The five most commonly used algorithms in dbNSFP [37], including PolyPhen, SIFT, CADD, PROVEAN, and MutationTaster, resulted in 79% (5,904/7,473) concordance for pathogenic variants, but only 33% (2,464/7,346) for benign variants [26]. In addition, 10.5% (773/7,346) of variants classified as benign in ClinVar were predicted as pathogenic using the five algorithms, while 0.8% (64/7,473) of pathogenic variants in ClinVar were predicted as benign [26]. The higher discordance for benign variants is due to algorithm prediction of protein domain disruption, not disease causality [26]. Therefore, clinical laboratories should consider different sets of algorithms for classification of benign or pathogenic variants. For pathogenic variants, the combination of MutationTaster, Mendelian Clinically Applicable Pathogenicity (M-CAP) [38], and CADD or other algorithms revealed higher concordance rates [26]. For benign variants, Variant Effect Scoring Tool (VEST3) [39], Rare Exome Variant Ensemble Learner (REVEL) [40], and Meta-analytic Support Vector Machine (Meta-SVM) [41] showed 81.3% true concordance rate and a 2.8% false concordance rate [26]. Furthermore, relatively newer algorithms such as REVEL and VEST3 have better performance than older algorithms such as PolyPhen and SIFT. Ensemble predictors, such as REVEL, VEST3, or Meta-analytic Logistic Regression (MetaLR) [41], are robust against technical artifacts, underlying characteristics of variants or genes, and Mendelian inheritance pattern [26]. The development of gene-specific algorithms using a well-characterized dataset and refinement of guidelines are required for better performance.

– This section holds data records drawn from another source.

-- ==== Sys2Proof/Config.lean ====
section
/-! DEFINITION. The named parameters of R5 and the constants of the construction rules.
`MemImage` and `ResetRegs` are arguments of `State.construct`; `JmpIndirectPageWrap` is an opaque constant here;
`Bus` is an argument of `Bus.step`, whose default, the plain buffer, is what `step` runs over (R45, log 6). -/

namespace Sys2Proof.Config

/-- `JmpIndirectPageWrap` (R5, R72, D5): whether JMP (ind) reproduces the page-wrap defect. The spec leaves it OPEN,
so the constant has no body: no proof can see its value, and a claim that does not split on it holds for both.
DESIGN CHOICE, log 3: safe. -/
opaque jmpIndirectPageWrap : Bool

/-- The register and flag values at construction that the spec leaves OPEN (R5, R262, D1). -/
structure ResetRegs where
  a : Byte
  x : Byte
  y : Byte
  n : Bool
  v : Bool
  b : Bool
  d : Bool
  i : Bool
  z : Bool
  c : Bool
  deriving DecidableEq, Repr

/-- The values `State.reset` takes for `ResetRegs`: all zero. DESIGN CHOICE, logs 1 and 2: unsafe (the spec says a
reader must not assume them). -/
def resetRegs : ResetRegs :=
  { a := 0, x := 0, y := 0, n := false, v := false, b := false, d := false, i := false, z := false, c := false }

/-- SP at construction (R262). -/
def resetSp : Byte := 0xFF

/-- The address of the reset vector (R51, R263). -/
def resetVector : Addr := 0xFFFC

/-- The first address of the stack page (R23, R51). -/
def stackPage : Addr := 0x0100

end Sys2Proof.Config
end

VARIANT TYPE AND GENE-SPECIFIC INFORMATION DATA

The pathogenicity of a variant results from the effect of the gene product, which is related to the variant type and mechanism by which the gene product causes disease [10]. The ACMG-AMP guidelines suggest seven rules for the consequence of a variant: null variant in a gene with loss of function mechanism (PVS1), same amino acid change as an established pathogenic variant (PS1), in-frame indel in a nonrepeat region (PM4) or repeat region without known function (BP3), variant on a mutational hotspot or functional domain (PM1), novel amino acid change in a previously reported different pathogenic missense variant (PM5), missense variant in a gene that rarely has missense changes (PP2) or missense variant in a gene where only truncation causes disease (BP1), and silent variant with non-predicted splice impact (BP7) [4].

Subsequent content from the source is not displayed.